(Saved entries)
/-- The elements of a word, low element first, hold every bit of it once (20_memory.md section 2, the mixed-width
paragraph that the spec derives): the word is the sum of its elements, each at its place. -/
def Obligations.ElementsHoldTheWholeWord : Prop :=
  ∀ (w : Width) (x : Word),
    x.toNat = ((List.range (64 / w.bits)).map (fun j => (element w j x).toNat * 2 ^ (w.bits * j))).sum

/-- A buffer write sets the one word, or every lane of the one wide word, and leaves every other word and all else of the
unit (20_memory.md section 2, the storing half of its rule on writes). -/
def Obligations.BufferWriteSetsOneWord : Prop :=
  (∀ (b : UnitB) (i j : Nat) (x : Word), i < b.blk.length →
    (b.memWrite i x).blk[j]? = (if j = i then some x else b.blk[j]?) ∧
    { b.memWrite i x with blk := b.blk } = b) ∧
  ∀ (v : UnitV) (i j : Nat) (x : Wide), i < v.blk.length →
    (v.memWrite i x).blk[j]? = (if j = i then some x else v.blk[j]?) ∧
    { v.memWrite i x with blk := v.blk } = v

/-! ## Flags, invariants and the state machine -/

/-- After reset, for every parameter set, the three flags are 0 and both buffered units are Unseeded (10_state.md section
10). That the queues are empty and the refill counts 0 is the model's (log entries 4, 6 and 8); the values of the other
registers (log entry 3) are not stated. -/
def Obligations.ResetLeavesEveryUnitUnseeded : Prop :=
  ∀ c : Config, (∀ x, (State.resetWith c).seeded x = false) ∧ (State.resetWith c).phase .b = .unseeded ∧
    (State.resetWith c).phase .v = .unseeded ∧ (State.resetWith c).cfg = c ∧ (State.resetWith c).cmds = [] ∧
    (State.resetWith c).rsps = []

/-- The state after reset meets the buffer and cursor invariant, for every parameter set (10_state.md section 3; the
cursor's value at reset is the model's, log entry 3). -/
def Obligations.ResetMeetsTheInvariant : Prop := (∀ c : Config, (State.resetWith c).Inv) ∧ State.reset.Inv

/-- Every step keeps the buffers at their built size and the cursors in `[0, item_count]` (10_state.md section 3: "The
source's invariant holds after every command that does not fault"). -/
def Obligations.EveryStepKeepsTheInvariant : Prop := ∀ s t : State, s.Inv → step s = .next t → t.Inv

/-- A flag is set by the unit's SEED, and no step clears it (10_state.md section 4). -/
def Obligations.OnlySeedSetsAFlagAndNothingClearsIt : Prop :=
  ∀ (s t : State) (w : CmdWord) (rest : List CmdWord) (i : Instr), s.cmds = w :: rest → decode w = .command i →
    step s = .next t → ∀ x, t.seeded x = true ↔ s.seeded x = true ∨ (i.op = .seed ∧ i.unit = x)

/-- R159 (42_buffered.md), whole, for units B and V together (R192 of 43_vector.md gives unit V the same machine): every
row of the transition table, with the refills each runs, and the least item counts. -/
def Obligations.BufferedUnitsFollowTheStateMachine : Prop :=
  (∀ (s : State) (x : UnitId) (a b : Word), x ≠ .u → s.Inv →
    (s.phase x = .unseeded → ∃ t, exec (mkInstr x .seed a b) s = .next t ∧ t.phase x = .ready ∧ t.cursor x = 0 ∧
      t.refills x = s.refills x + 1) ∧
    (s.phase x = .unseeded → exec (mkInstr x .draw a b) s = .fault (.unseeded x) ∧
      exec (mkInstr x .refill a b) s = .fault (.unseeded x)) ∧
    (s.phase x = .ready → s.cursor x < s.items x - 1 → ∃ t, exec (mkInstr x .draw a b) s = .next t ∧
      t.phase x = .ready ∧ t.cursor x = s.cursor x + 1 ∧ t.refills x = s.refills x) ∧
    (s.phase x = .ready → s.cursor x = s.items x - 1 → ∃ t, exec (mkInstr x .draw a b) s = .next t ∧
      t.phase x = .exhausted ∧ t.cursor x = s.items x ∧ t.refills x = s.refills x) ∧
    (s.phase x = .exhausted → ∃ t, exec (mkInstr x .draw a b) s = .next t ∧
      t.phase x = .ready ∧ t.cursor x = 1 ∧ t.refills x = s.refills x + 1) ∧
    (s.phase x ≠ .unseeded → ∃ t, exec (mkInstr x .refill a b) s = .next t ∧
      t.phase x = .ready ∧ t.cursor x = 0 ∧ t.refills x = s.refills x + 1) ∧
    (s.phase x ≠ .unseeded → s.cfg.reseed = .fault → exec (mkInstr x .seed a b) s = .fault (.reseed x))) ∧
  (∀ c : Config, 2 ≤ c.itemsB ∧ 4 ≤ c.itemsV) ∧ ∃ c : Config, c.itemsB = 2 ∧ c.itemsV = 4

/-! ## Steps, faults and the contract -/

/-- A step runs the command that the oldest waiting word decodes to, with that word taken off the port (44_sequencing.md
section 1). -/
def Obligations.StepRunsTheDecodedCommand : Prop :=
  ∀ (s : State) (w : CmdWord) (rest : List CmdWord) (i : Instr), s.cmds = w :: rest → decode w = .command i →
    step s = exec i { s with cmds := rest }

/-- With no command waiting a step changes nothing. That an idle engine takes a step at all is the model's choice (log
entry 5); the spec's sentence is "an idle engine keeps all its state until the next command or reset" (60_exceptions.md
section 7). -/
def Obligations.IdleEngineKeepsItsState : Prop := ∀ s : State, s.cmds = [] → step s = .next s

/-- R235 (60_exceptions.md), whole: a word whose `op` is `00` or whose `unit` is `11` raises F_RESERVED. -/
def Obligations.ReservedWordFaults : Prop :=
  ∀ (s : State) (w : CmdWord) (rest : List CmdWord), s.cmds = w :: rest →
    (w.extractLsb' 128 2 = 0b00#2 ∨ w.extractLsb' 130 2 = 0b11#2) →
    step s = .fault (.reserved (w.extractLsb' 128 4))

/-- R232 (60_exceptions.md), whole: the complete list of faults. From a state that meets the invariant a step that takes a
word faults exactly in the three rows of the table, with the row's information, and is never refused. -/
def Obligations.FaultsAreExactlyTheTable : Prop :=
  ∀ (s : State) (w : CmdWord) (rest : List CmdWord), s.Inv → s.cmds = w :: rest →
    (∀ f : Fault, step s = .fault f ↔
      ((w.extractLsb' 128 2 = 0b00#2 ∨ w.extractLsb' 130 2 = 0b11#2) ∧ f = .reserved (w.extractLsb' 128 4)) ∨
      (∃ i, decode w = .command i ∧ (i = .drawU ∨ i = .drawB ∨ i = .refillB ∨ i = .drawV ∨ i = .refillV) ∧
        s.seeded i.unit = false ∧ f = .unseeded i.unit) ∨
      (∃ i, decode w = .command i ∧ i.op = .seed ∧ s.seeded i.unit = true ∧ s.cfg.reseed = .fault ∧
        f = .reseed i.unit)) ∧
    ∀ r : Refusal, step s ≠ .refused r

/-- A command completes exactly when its precondition holds, and otherwise raises its fault. Under the policy `fault` the
precondition is that of the table (44_sequencing.md section 5); under the optional policy `reinit`, which the model offers
by its own choice (log entry 11; 60_exceptions.md section 2), a SEED has none. -/
def Obligations.CommandCompletesExactlyWhenAllowed : Prop :=
  ∀ (s : State) (i : Instr), s.Inv →
    ((∃ t, exec i s = .next t) ↔ s.flags.allow s.cfg.reseed i = true) ∧
    (s.flags.allow s.cfg.reseed i = false → exec i s = .fault (contractFault i))

/-- A run over all the waiting words is free of faults exactly when the host keeps its contract: every word is a command,
no unit is drawn from or (units B and V) refilled before its seed, and no unit is seeded twice under the policy `fault`
(44_sequencing.md section 1, 60_exceptions.md section 2). The case of the policy `reinit`, where a second SEED is allowed,
rests on the model's choice to offer it (log entry 11). -/
def Obligations.RunIsSafeExactlyWhenTheHostKeepsItsContract : Prop :=
  ∀ s : State, s.Inv → (s.runsSafely ↔ s.flags.keepsContract s.cfg.reseed s.cmds = true)

/-- A command that does not fault gives exactly one response; a DRAW's is a word whose bits
above the unit's width are 0, a SEED's and a REFILL's carries no value (30_encoding.md section 7). -/
def Obligations.EveryCommandGivesOneResponse : Prop :=
  ∀ (s t : State) (i : Instr), exec i s = .next t → ∃ r, t.rsps = s.rsps ++ [r] ∧ t.cmds = s.cmds ∧
    (i.op ≠ .draw → r = .void) ∧
    (i.op = .draw → ∃ v : Word, r = .data v ∧
      v.toNat < 2 ^ (match i.unit with | .u => s.cfg.wU.bits | .b => s.cfg.wB.bits | .v => s.cfg.wV.bits))

/-- A safe run takes every waiting word and answers the words in the order they were sent: the `k`-th response is the one
that the `k`-th word's command gives in the state that the words before it left, when the responses so far are those of the
words before it (44_sequencing.md section 1). -/
def Obligations.RunAnswersEveryCommandInOrder : Prop :=
  ∀ s t : State, Host.Core.run core s.cmds.length s = .next t →
    t.cmds = [] ∧ ∃ given, t.rsps = s.rsps ++ given ∧ given.length = s.cmds.length ∧
      ∀ k w, s.cmds[k]? = some w → ∃ before i after r,
        Host.Core.run core k s = .next before ∧ before.cmds = w :: s.cmds.drop (k + 1) ∧
        before.rsps = s.rsps ++ given.take k ∧ decode w = .command i ∧
        exec i { before with cmds := s.cmds.drop (k + 1) } = .next after ∧ after.rsps = before.rsps ++ [r] ∧
        given[k]? = some r

/-- The frame of every command: a command leaves the other units whole, with their refill counts, and the parameters; a
REFILL.U leaves its own unit too, and a DRAW or REFILL leaves every flag (10_state.md section 1 and the table of section
9). -/
def Obligations.CommandLeavesOtherUnitsAlone : Prop :=
  ∀ (s t : State) (i : Instr), exec i s = .next t →
    (i.unit ≠ .u ∨ i = .refillU → t.u = s.u) ∧
    (i.unit ≠ .b → t.b = s.b ∧ t.refillsB = s.refillsB) ∧
    (i.unit ≠ .v → t.v = s.v ∧ t.refillsV = s.refillsV) ∧
    (i.op ≠ .seed → ∀ x, t.seeded x = s.seeded x) ∧ t.cfg = s.cfg ∧ t.cmds = s.cmds ∧
    ∃ r, t.rsps = s.rsps ++ [r]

Your goal »
Only one stretch of the records above is wanted: the lines between the one holding "word faults exactly" and the one holding "s.seeded i.unit = false", inclusive, reproduced exactly.

Task result »
word faults exactly in the three rows of the table, with the row's information, and is never refused. -/
def Obligations.FaultsAreExactlyTheTable : Prop :=
  ∀ (s : State) (w : CmdWord) (rest : List CmdWord), s.Inv → s.cmds = w :: rest →
    (∀ f : Fault, step s = .fault f ↔
      ((w.extractLsb' 128 2 = 0b00#2 ∨ w.extractLsb' 130 2 = 0b11#2) ∧ f = .reserved (w.extractLsb' 128 4)) ∨
      (∃ i, decode w = .command i ∧ (i = .drawU ∨ i = .drawB ∨ i = .refillB ∨ i = .drawV ∨ i = .refillV) ∧
        s.seeded i.unit = false ∧ f = .unseeded i.unit) ∨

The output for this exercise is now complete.